> What to produce: Look through the listing for the string "them" and copy out every line that holds it.
##########
-- ==== Sys2Proof/Laws/Exec.lean ====
section
/-!
SUPPORT. Sys2Proof/Laws/Exec.lean: what every command keeps, said once for all of them.
-/
namespace Sys2Proof.Machine
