/-! ## emit -/

@[simp] theorem emit_pending (s : State) (m : Msg) : (emit s m).pending = s.pending := rfl
@[simp] theorem emit_free (s : State) (m : Msg) : (emit s m).free = s.free := rfl
@[simp] theorem emit_cores (s : State) (m : Msg) : (emit s m).cores = s.cores := rfl
@[simp] theorem emit_map (s : State) (m : Msg) : (emit s m).map = s.map := rfl
@[simp] theorem emit_mem (s : State) (m : Msg) : (emit s m).mem = s.mem := rfl
@[simp] theorem emit_memErr (s : State) (m : Msg) : (emit s m).memErr = s.memErr := rfl
@[simp] theorem emit_galErr (s : State) (m : Msg) : (emit s m).galErr = s.galErr := rfl
@[simp] theorem emit_vit (s : State) (m : Msg) : (emit s m).vit = s.vit := rfl
@[simp] theorem emit_regs (s : State) (m : Msg) : (emit s m).regs = s.regs := rfl
@[simp] theorem emit_lay (s : State) (m : Msg) : (emit s m).lay = s.lay := rfl
@[simp] theorem emit_timeNs (s : State) (m : Msg) : (emit s m).timeNs = s.timeNs := rfl
@[simp] theorem emit_memMap (s : State) (m : Msg) : (emit s m).memMap = s.memMap := rfl
@[simp] theorem emit_memPend (s : State) (m : Msg) : (emit s m).memPend = s.memPend := rfl
@[simp] theorem emit_consv (s : State) (m : Msg) : (emit s m).consv = s.consv := rfl
@[simp] theorem emit_host (s : State) (m : Msg) : (emit s m).host = s.host := rfl
@[simp] theorem emit_fab (s : State) (m : Msg) : (emit s m).fab = s.fab := rfl
@[simp] theorem emit_col (s : State) (m : Msg) : (emit s m).col = s.col := rfl
@[simp] theorem emit_ras (s : State) (m : Msg) : (emit s m).ras = s.ras := rfl
@[simp] theorem emit_latches (s : State) (m : Msg) : (emit s m).latches = s.latches := rfl
@[simp] theorem emit_power (s : State) (m : Msg) : (emit s m).power = s.power := rfl
@[simp] theorem emit_cur (s : State) (m : Msg) : (emit s m).cur = s.cur := rfl
@[simp] theorem emit_mgmt (s : State) (m : Msg) : (emit s m).mgmt = s.mgmt := rfl
@[simp] theorem emit_dbg (s : State) (m : Msg) : (emit s m).dbg = s.dbg := rfl
@[simp] theorem emit_core (s : State) (m : Msg) (q : Fin 72) : (emit s m).core q = s.core q := rfl
@[simp] theorem emit_rget (s : State) (m : Msg) (q : RegName) (a c : Nat) : (emit s m).rget q a c = s.rget q a c := rfl

/-! ## A core after a write of one -/

@[simp] theorem setCore_core_same (s : State) (p : Fin 72) (c : Core) : (s.setCore p c).core p = c := by
  simp [State.setCore, State.core]

theorem setCore_core_other (s : State) {p q : Fin 72} (c : Core) (h : p ≠ q) : (s.setCore p c).core q = s.core q := by
  have : p.val ≠ q.val := fun e => h (Fin.ext e)
  simp [State.setCore, State.core, this]

@[simp] theorem modCore_core_same (s : State) (p : Fin 72) (f : Core → Core) : (s.modCore p f).core p = f (s.core p) :=
  setCore_core_same s p _
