/-- CCOPY and CTRANS of 2 × 1 elements, types that differ, and a handle of no slot. -/
theorem test_witness_CopyRows :
    (let x := atStart .ccopy (.d { sd := 11, ss := 10 }) k0 .ce descSt
     StartsNow .ccopy (.d { sd := 11, ss := 10 }) k0 .ce descSt ∧ StorageGood descSt ∧ Canonical descSt ∧ L1Coherent 0 descSt ∧
      (openTwo (.core 0) x 0x100000 0x100001).2 = .ok (viewN 0, viewN 1) ∧ pairFlt (viewN 0) (viewN 1) false = none ∧
      CopyReaches (.core 0) descSt (viewN 0) (viewN 1) id ∧
      ∀ x ∈ (viewN 1).desc.logical, ∀ y q z u, (viewN 1).desc.writePlace x = .data y q → (viewN 0).desc.readPlace (id x) = .data z u →
        ∀ e ∈ movedElems descSt (viewN 0) (viewN 1) id,
          (viewN 0).addr z + (viewN 0).desc.esize ≤ e.1 ∨ e.1 + (viewN 1).desc.esize ≤ (viewN 0).addr z) ∧
    (let x := atStart .ctrans (.d { sd := 11, ss := 10 }) k0 .ce descSt
     StartsNow .ctrans (.d { sd := 11, ss := 10 }) k0 .ce descSt ∧ pairFlt (viewN 0) (viewN 1) true = none ∧
      (openTwo (.core 0) x 0x100000 0x100001).2 = .ok (viewN 0, viewN 1) ∧
      CopyReaches (.core 0) descSt (viewN 0) (viewN 1) fun x => x.getD 1 0 :: x.getD 0 0 :: x.drop 2) ∧
    (let x := atStart .ccopy (.d { sd := 12, ss := 10 }) k0 .ce descSt
     StartsNow .ccopy (.d { sd := 12, ss := 10 }) k0 .ce descSt ∧ (openTwo (.core 0) x 0x100000 0x100002).2 = .ok (viewN 0, viewN 2) ∧
      pairFlt (viewN 0) (viewN 2) false = some (layTypeFlt 0 1)) ∧
    (StartsNow .ccopy (.d { sd := 11, ss := 9 }) k0 .ce descSt ∧
      openTwo (.core 0) (atStart .ccopy (.d { sd := 11, ss := 9 }) k0 .ce descSt) 0x20000000 0x100001 =
        (atStart .ccopy (.d { sd := 11, ss := 9 }) k0 .ce descSt, .error (layHandleFlt 0x20000000))) :=
  ⟨⟨startsNow_of (by decide +kernel), descSt_good, descSt_canonical, l1Coherent_of (by decide +kernel), opens (by decide +kernel),
      by decide +kernel, copyReaches_of (by decide +kernel), apart_of (by decide +kernel)⟩,
    ⟨startsNow_of (by decide +kernel), by decide +kernel, opens (by decide +kernel), copyReaches_of (by decide +kernel)⟩,
    ⟨startsNow_of (by decide +kernel), opens (by decide +kernel), by decide +kernel⟩, startsNow_of (by decide +kernel), rfl⟩

/-- The byte after a destination's last. -/
theorem test_witness_CopyFrame : byteKey descSt 0x800000000904 ≠ none ∧
    ((viewN 1).desc.logical.all fun x => match (viewN 1).desc.writePlace x with
      | .data y _ => decide (0x800000000904 < (viewN 1).addr y ∨ (viewN 1).addr y + (viewN 1).desc.esize ≤ 0x800000000904)
      | _ => true) = true := by
  decide +kernel

theorem opensOne {m : Master} {v : View} {s : State} {h : W64}
    (hb : (opened v (openAs true m s h).2 && opened v (openAs false m s h).2) = true) : (openView m s h).2 = .ok v := by
  rw [Bool.and_eq_true] at hb
  refine openView_test (P := fun r => r.2 = .ok v) fun b => opened_ok ?_
  cases b
  exacts [hb.2, hb.1]
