-- ==== Sys2Proof/Syntax.lean ====
section
/-! DEFINITION. The instructions of Eweux and the events of spec/opcode_table.json as syntax: one
constructor of `Instr` for each row of the table. An instruction form carries the fields of its
format that the manual gives it (R239 to R254); an event carries what the outside world or the
machine names in it. -/

namespace Sys2Proof

/-! ## Field types -/

/-- Element types, in the order of their codes (R46). -/
inductive Ty where
  | b32 | s32 | n32 | f32 | f16 | bf16 | e4m3 | e5m2 | l6 | s16 | n16 | s8 | n8 | s64 | n64 | b64
deriving DecidableEq, Repr

/-- Rounding modes of the ROUND field (R53). -/
inductive Rnd where
  | rne | rz | ru | rd
deriving DecidableEq, Repr

/-- Scopes (R142). The reserved codes 110 and 111 decode to no instruction. -/
inductive Scope where
  | grp | core | clu | die | dev | sys
deriving DecidableEq, Repr

/-- Order suffixes (R143). -/
inductive Order where
  | relaxed | acq | rel | acqRel
deriving DecidableEq, Repr

/-- Cache behaviours of the M format (R105). -/
inductive Cache where
  | dflt | stream | keep | home
deriving DecidableEq, Repr

/-- A 10-bit operand field (R20). `u i` is k(i) in group code and s(i) in Stoker code; `res c` is a
code that R20 reserves. -/
inductive Opnd where
  | v (i : Nat) | n (i : Nat) | u (i : Nat) | b (i : Nat)
  | lane | tlane | width | core | groupix
  | imm | zero
  | res (code : Nat)
deriving DecidableEq, Repr

/-- The DST field of a compare: p0 to p15 is code 0 to 15, any other code is not admitted (R238). -/
inductive PDst where
  | p (i : BitVec 4)
  | bad (code : Nat)
deriving DecidableEq, Repr

/-- Compare codes (R255). -/
inductive CmpCode where
  | eq | ne | lt | le | gt | ge | un | ord
deriving DecidableEq, Repr

/-- Atomic operation codes (R255). -/
inductive AtomOp where
  | add | min | max | and | or | xor | xchg | inc | fadd | fmin | fmax
deriving DecidableEq, Repr

/-- Engine counter classes (R208). -/
inductive EngClass where
  | vm | ci | co | mx | fx
deriving DecidableEq, Repr

/-- MODE of the X format (R252); `res3` passes decode and is refused at acceptance with 0x13. -/
inductive MMode where
  | ovr | acc | sacc | res3
deriving DecidableEq, Repr

/-- Kinds of injected error (R364). -/
inductive ErrKind where
  | ue | ce
deriving DecidableEq, Repr

/-- Direction of a copy (R253). -/
inductive CopyDir where
  | into | out
deriving DecidableEq, Repr

/-- SIZE of `cp` (R253). -/
inductive CopySize where
  | b4 | b8 | b16
deriving DecidableEq, Repr

/-! ## Operand records, one for each shape of instruction -/

/-- Register forms of classes 1, 3, 4 and 5 in the V format (R239). W is not held: it is set exactly
when DST is b0 (R22, R237). -/
structure VArgs where
  ty   : Ty
  rnd  : Rnd
  sat  : Bool
  neg1 : Bool
  neg2 : Bool
  func : BitVec 4
  dst  : Opnd
  s1   : Opnd
  s2   : Opnd
  s3   : Opnd
deriving DecidableEq, Repr

/-- Immediate forms in the VI format (R240). -/
structure VIArgs where
  ty  : Ty
  rnd : Rnd
  sat : Bool
  dst : Opnd
  s1  : Opnd
  s2  : Opnd
  imm : BitVec 16
deriving DecidableEq, Repr

/-- VI forms whose S2 holds a function code in bits 19:16: `sel` and `ksel` (R240). -/
structure VFArgs where
  ty  : Ty
  rnd : Rnd
  sat : Bool
  dst : Opnd
  s1  : Opnd
  fn  : BitVec 4
  imm : BitVec 16
deriving DecidableEq, Repr

/-- Compares in the V format (R283, R297, R303). -/
structure CmpArgs where
  ty   : Ty
  cc   : CmpCode
  neg1 : Bool
  neg2 : Bool
  pd   : PDst
  s1   : Opnd
  s2   : Opnd
deriving DecidableEq, Repr

/-- Compares in the VI format. -/
structure CmpIArgs where
  ty  : Ty
  cc  : CmpCode
  pd  : PDst
  s1  : Opnd
  imm : BitVec 16
deriving DecidableEq, Repr

/-- `kli`, `ctrrd` and `srd`: a type, a destination and the immediate (R285, R360, R361). -/
structure DImmArgs where
  ty  : Ty
  dst : Opnd
  imm : BitVec 16
deriving DecidableEq, Repr

/-- `swr` and `tlbinv`: a type, a source and the immediate (R361, R362). -/
structure SImmArgs where
  ty  : Ty
  src : Opnd
  imm : BitVec 16
deriving DecidableEq, Repr

/-- The G format (R250). -/
structure GArgs where
  pd   : BitVec 4
  ps1  : BitVec 4
  ps2  : BitVec 4
  ng1  : Bool
  ng2  : Bool
  func : BitVec 4
  reg  : Opnd
deriving DecidableEq, Repr
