-- ==== Sys2Proof/WellFormed.lean ====
section
/-! DEFINITION. Well-formed instructions: every field of an instruction form lies in the range that
its field of the encoding holds. Which values of those fields an instruction admits is `Instr.legal`
of Decode.lean. -/

namespace Sys2Proof

/-- The operand code of R20 that an operand stands for. -/
def Opnd.code : Opnd → Nat
  | .v i => i
  | .n i => 0x260 + i
  | .u i => 0x280 + i
  | .b i => 0x2E0 + i
  | .lane => 0x2E4
  | .tlane => 0x2E5
  | .width => 0x2E6
  | .core => 0x2E7
  | .groupix => 0x2E8
  | .imm => 0x2F0
  | .zero => 0x2F1
  | .res c => c

/-- The operand lies in its level (R20). -/
def Opnd.wf : Opnd → Bool
  | .v i => i < 608
  | .n i => i < 32
  | .u i => i < 96
  | .b i => i < 4
  | .res c => (0x2E9 ≤ c && c < 0x2F0) || (0x2F2 ≤ c && c < 0x400)
  | _ => true

/-- DST of a compare (R238). -/
def PDst.wf : PDst → Bool
  | .p _ => true
  | .bad c => 16 ≤ c && c < 0x400

def VArgs.wf (a : VArgs) : Bool := a.dst.wf && a.s1.wf && a.s2.wf && a.s3.wf
def VIArgs.wf (a : VIArgs) : Bool := a.dst.wf && a.s1.wf && a.s2.wf
def VFArgs.wf (a : VFArgs) : Bool := a.dst.wf && a.s1.wf
def CmpArgs.wf (a : CmpArgs) : Bool := a.pd.wf && a.s1.wf && a.s2.wf
def CmpIArgs.wf (a : CmpIArgs) : Bool := a.pd.wf && a.s1.wf
def MArgs.wf (a : MArgs) : Bool := a.data.wf && a.index.wf
def LdcArgs.wf (a : LdcArgs) : Bool :=
  (match a.data with | .quad o => o.wf | .creg _ => true) && a.index.wf
def AtomArgs.wf (a : AtomArgs) : Bool := a.dst.wf && a.index.wf && a.data.wf
def RedArgs.wf (a : RedArgs) : Bool := a.index.wf && a.data.wf
def CasArgs.wf (a : CasArgs) : Bool := a.dst.wf && a.index.wf && a.data.wf
def QArgs.wf (a : QArgs) : Bool := a.data.wf && a.aux.wf
def CmovForm.wf : CmovForm → Bool
  | .cc _ _ => true
  | .cq _ q => q.wf
  | .qc q _ => q.wf
def TArgs.wf (a : TArgs) : Bool := a.data.wf && a.row.wf
def MmaArgs.wf (a : MmaArgs) : Bool := a.gamma.wf && a.coord.wf
def CpArgs.wf (a : CpArgs) : Bool := a.sidx.wf && a.didx.wf

/-- Every operand of the instruction lies in its level. Events have no encoding, so nothing is asked
of them. -/
def Instr.wf : Instr → Bool
  | .brx t => t.wf
  | .ret l => l.wf
  | .fspawn a => a.base.wf
  | .kmov a | .kadd a | .ksub a | .kmul a | .kmulh a | .kand a | .kor a | .kxor a | .kshl a
  | .kshr a | .ksar a | .kmin a | .kmax a | .ksel a | .kbfe a | .kpopc a | .kclz a
  | .mov a | .add a | .sub a | .mul a | .mulh a | .mad a | .min a | .max a | .abs a | .neg a
  | .and a | .or a | .xor a | .not a | .shl a | .shr a | .sar a | .bfe a | .bfi a | .popc a
  | .clz a | .brev a | .sel a | .addc a | .dot4 a | .cmul a | .cmac a
  | .fadd a | .fsub a | .fmul a | .fma a | .fmin a | .fmax a | .frcp a | .frsq a | .fsqrt a
  | .fexp2 a | .flog2 a | .fsin a | .fcos a | .frnd a | .fclass a | .fscale a | .fdot2 a
  | .fcmul a | .cvt a | .cvtpk a | .unpk a | .tagset a | .tagget a | .shfl a | .bcast a
  | .vred a | .vscan a => a.wf
  | .kaddImm a | .ksubImm a | .kmulImm a | .kmulhImm a | .kandImm a | .korImm a | .kxorImm a
  | .kshlImm a | .kshrImm a | .ksarImm a | .kminImm a | .kmaxImm a | .kbfeImm a
  | .movImm a | .addImm a | .subImm a | .mulImm a | .mulhImm a | .madImm a | .minImm a
  | .maxImm a | .andImm a | .orImm a | .xorImm a | .shlImm a | .shrImm a | .sarImm a
  | .bfeImm a | .bfiImm a | .addcImm a | .dot4Imm a | .faddImm a | .fsubImm a | .fmulImm a
  | .fmaImm a | .fminImm a | .fmaxImm a | .fscaleImm a | .fdot2Imm a => a.wf
  | .kselImm a | .selImm a => a.wf
  | .kcmp a | .cmp a | .fcmp a => a.wf
  | .kcmpImm a | .cmpImm a | .fcmpImm a => a.wf
  | .kli a | .ctrrd a | .srd a => a.dst.wf
  | .swr a | .tlbinv a => a.src.wf
  | .tstamp _ d => d.wf
  | .pand a | .por a | .pxor a | .pnot a | .pmov a | .pvote a | .pfirst a | .pmask a => a.reg.wf
  | .kld a | .kst a | .ld a | .st a | .pf a | .cwb a | .cinv a => a.wf
  | .ldc a | .stc a => a.wf
  | .shpld a => a.index.wf
  | .errinj a => a.index.wf
  | .accrd a | .accwr a => a.wf
  | .cbnd a => a.base.wf && a.len.wf
  | .cadr a | .cinc a | .cprm a => a.s1.wf
  | .cget a => a.dst.wf
  | .ctst a => a.dst.wf && a.x.wf
  | .cmov f => f.wf
  | .atom a => a.wf
  | .red a => a.wf
  | .cas a => a.wf
  | .bar a | .barv a => a.count.wf
  | .qenq a | .qdeq a | .qrsv a | .qcmt a | .qtake a | .qdone a | .qinit a | .qstat a
  | .qclose a => a.wf
  | .cp a => a.wf
  | .cpt a => a.coord.wf
  | .loop a => a.count.wf
  | .mma a | .mconv a => a.wf
  | .nop | .pb _ | .bra _ | .call _ | .strand _ | .activeSetEntry _ | .rcv | .rcvTimeout _ _
  | .yield | .yieldExpiry _ _ | .pause _ | .pauseExpiry _ _ | .fend | .exit | .trap _ | .brk | .rte
  | .fence _ | .barw _ | .gbar | .queueRetry _ _ | .seal | .wait _ | .stoke _ | .sfin
  | .sleep _ | .sleepExpiry _ _ | .eviction _ | .loadComplete _ _ | .fifoDrain _ | .l1Eviction _ _
  | .copyComplete _ _ | .matrixCommandComplete _ | .parityUpdate _ _ | .bankRetire _ _
  | .folioRefreshWindow _ _ | .groupEnd _ | .gridComplete _ | .teamKill _ | .invreq _ _
  | .invalidationComplete _ | .pgresume _ _ | .feedtail _ _ | .launch _ | .feed _ | .folio _
  | .folioWriteComplete _ _ | .marker _ | .markerComplete _ _ | .launchTake _ | .teamPlacement _ _
  | .sliceExpiry _ | .preemptRequest _ | .preemptCut _ | .saveImage _ | .watchdogEscalation _
  | .contextRestore _ _ | .queueRung _ _ | .contextRung _ _ | .engineRung _ _ | .partitionRung _
  | .deviceRung | .rungTimeout _ | .resetreqQueue _ _ | .resetreqContext _ _ | .resetreqEngine _ _
  | .resetreqPartition _ _ | .energyLoRead _ | .registerWrite _ _ _ | .hostMemoryRead _ _ _
  | .hostMemoryWrite _ _ | .hostAtomicOp _ _ _ _ _ | .peerRequest _ _ | .portDown _ | .portUp _
  | .damperInterval _ _ | .laneRatioStallEnd _ | .droopAlarm _ | .stretchEnd _ | .halvedEnd _
  | .slackRound _ | .slackReport _ _ _ | .ptmMeasurement _ | .ppsPulse | .timeOfDayMessage _
  | .patrolScrub _ _ | .clerkRestart _ | .status | .reset _ _ _ | .log | .map _ | .update _
  | .spdmVersion | .spdmCapabilities | .spdmAlgorithms | .spdmCertificates _ | .spdmChallenge _
  | .spdmMeasurements _ | .pageWalkComplete _ _ | .accessPerformed _ _ | .timeSourceLoss
  | .partitionConfiguration _ _ | .unallocatedOpcode _ => true

end Sys2Proof
end

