def fieldsTArgs (a : TArgs) : List Nat :=
  [0, a.colblk.toNat, a.row.code, a.data.code, a.tile.toNat, 0, a.ty.code]

/-- `bra` (R245): with the unconditional bit set, predicate and negate are reserved. -/
def ofBraArgs : List Nat → Option BraArgs
  | [off, r, unc, neg, p] =>
    if r = 0 then
      if unc = 1 then
        if p = 0 ∧ neg = 0 then some { cond := none, off := .ofNat 44 off } else none
      else some { cond := some (.ofNat 4 p, neg == 1), off := .ofNat 44 off }
    else none
  | _ => none

def fieldsBraArgs (a : BraArgs) : List Nat :=
  match a.cond with
  | none => [a.off.toNat, 0, 1, 0, 0]
  | some (p, neg) => [a.off.toNat, 0, 0, neg.toNat, p.toNat]

def ofOpnd : List Nat → Option Opnd
  | [r, o, r2] => if r = 0 ∧ r2 = 0 then some (.ofCode o) else none
  | _ => none

def fieldsOpnd (o : Opnd) : List Nat := [0, o.code, 0]

def ofCallArgs : List Nat → Option CallArgs
  | [off, frame] => some { frame := .ofNat 10 frame, off := .ofNat 44 off }
  | _ => none

def fieldsCallArgs (a : CallArgs) : List Nat := [a.off.toNat, a.frame.toNat]

def ofOff : List Nat → Option (BitVec 44)
  | [off, r] => if r = 0 then some (.ofNat 44 off) else none
  | _ => none

def fieldsOff (o : BitVec 44) : List Nat := [o.toNat, 0]

def ofFspawnArgs : List Nat → Option FspawnArgs
  | [off, base, p] => some { status := .ofNat 4 p, base := .ofCode base, off := .ofNat 40 off }
  | _ => none

def fieldsFspawnArgs (a : FspawnArgs) : List Nat := [a.off.toNat, a.base.code, a.status.toNat]

def ofCnt : List Nat → Option (BitVec 16)
  | [n, r] => if r = 0 then some (.ofNat 16 n) else none
  | _ => none

def fieldsCnt (n : BitVec 16) : List Nat := [n.toNat, 0]

def ofStrandArgs : List Nat → Option StrandArgs
  | [r, pm, khi, klo, vhi, vlo] =>
    if r = 0 then
      some { vlo := .ofNat 10 vlo, vhi := .ofNat 10 vhi, klo := .ofNat 7 klo, khi := .ofNat 7 khi,
             pmask := .ofNat 16 pm }
    else none
  | _ => none

def fieldsStrandArgs (a : StrandArgs) : List Nat :=
  [0, a.pmask.toNat, a.khi.toNat, a.klo.toNat, a.vhi.toNat, a.vlo.toNat]

/-- `pb` (R248): PATTERN bits at or above COUNT + 1 are reserved. -/
def ofPbArgs : List Nat → Option PbArgs
  | [r, pat, cnt, comp, p] =>
    if r = 0 then
      some { pred := .ofNat 4 p, comp := comp == 1, count := .ofNat 3 cnt, pattern := .ofNat 8 pat }
    else none
  | _ => none

def fieldsPbArgs (a : PbArgs) : List Nat :=
  [0, a.pattern.toNat, a.count.toNat, a.comp.toNat, a.pred.toNat]

def ofFence : List Nat → Option Scope
  | [r, count, r2, scope, id] =>
    if r = 0 ∧ count = 0 ∧ r2 = 0 ∧ id = 0 then Scope.ofCode scope else none
  | _ => none

def fieldsFence (s : Scope) : List Nat := [0, 0, 0, s.code, 0]

def ofBarArgs : List Nat → Option BarArgs
  | [r, count, r2, scope, id] =>
    if r = 0 ∧ r2 = 0 ∧ scope = 0 then some { id := .ofNat 4 id, count := .ofCode count } else none
  | _ => none

def fieldsBarArgs (a : BarArgs) : List Nat := [0, a.count.code, 0, 0, a.id.toNat]

def ofBarw : List Nat → Option (BitVec 4)
  | [r, count, r2, scope, id] =>
    if r = 0 ∧ count = 0 ∧ r2 = 0 ∧ scope = 0 then some (.ofNat 4 id) else none
  | _ => none

def fieldsBarw (id : BitVec 4) : List Nat := [0, 0, 0, 0, id.toNat]

def ofMmaArgs : List Nat → Option MmaArgs
  | [r, tb, ta, coord, gamma, bs, as, causal, mode, tile] =>
    if r = 0 then
      some { tile := .ofNat 6 tile, mode := .ofCode mode, causal := causal == 1,
             aslot := .ofNat 4 as, bslot := .ofNat 4 bs, gamma := .ofCode gamma,
             coord := .ofCode coord, ta := ta == 1, tb := tb == 1 }
    else none
  | _ => none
##########
> Written solution:
SUPPORT. Sys2Proof/Laws/Exec.lean: what every command keeps, said once for all of them.
of them. -/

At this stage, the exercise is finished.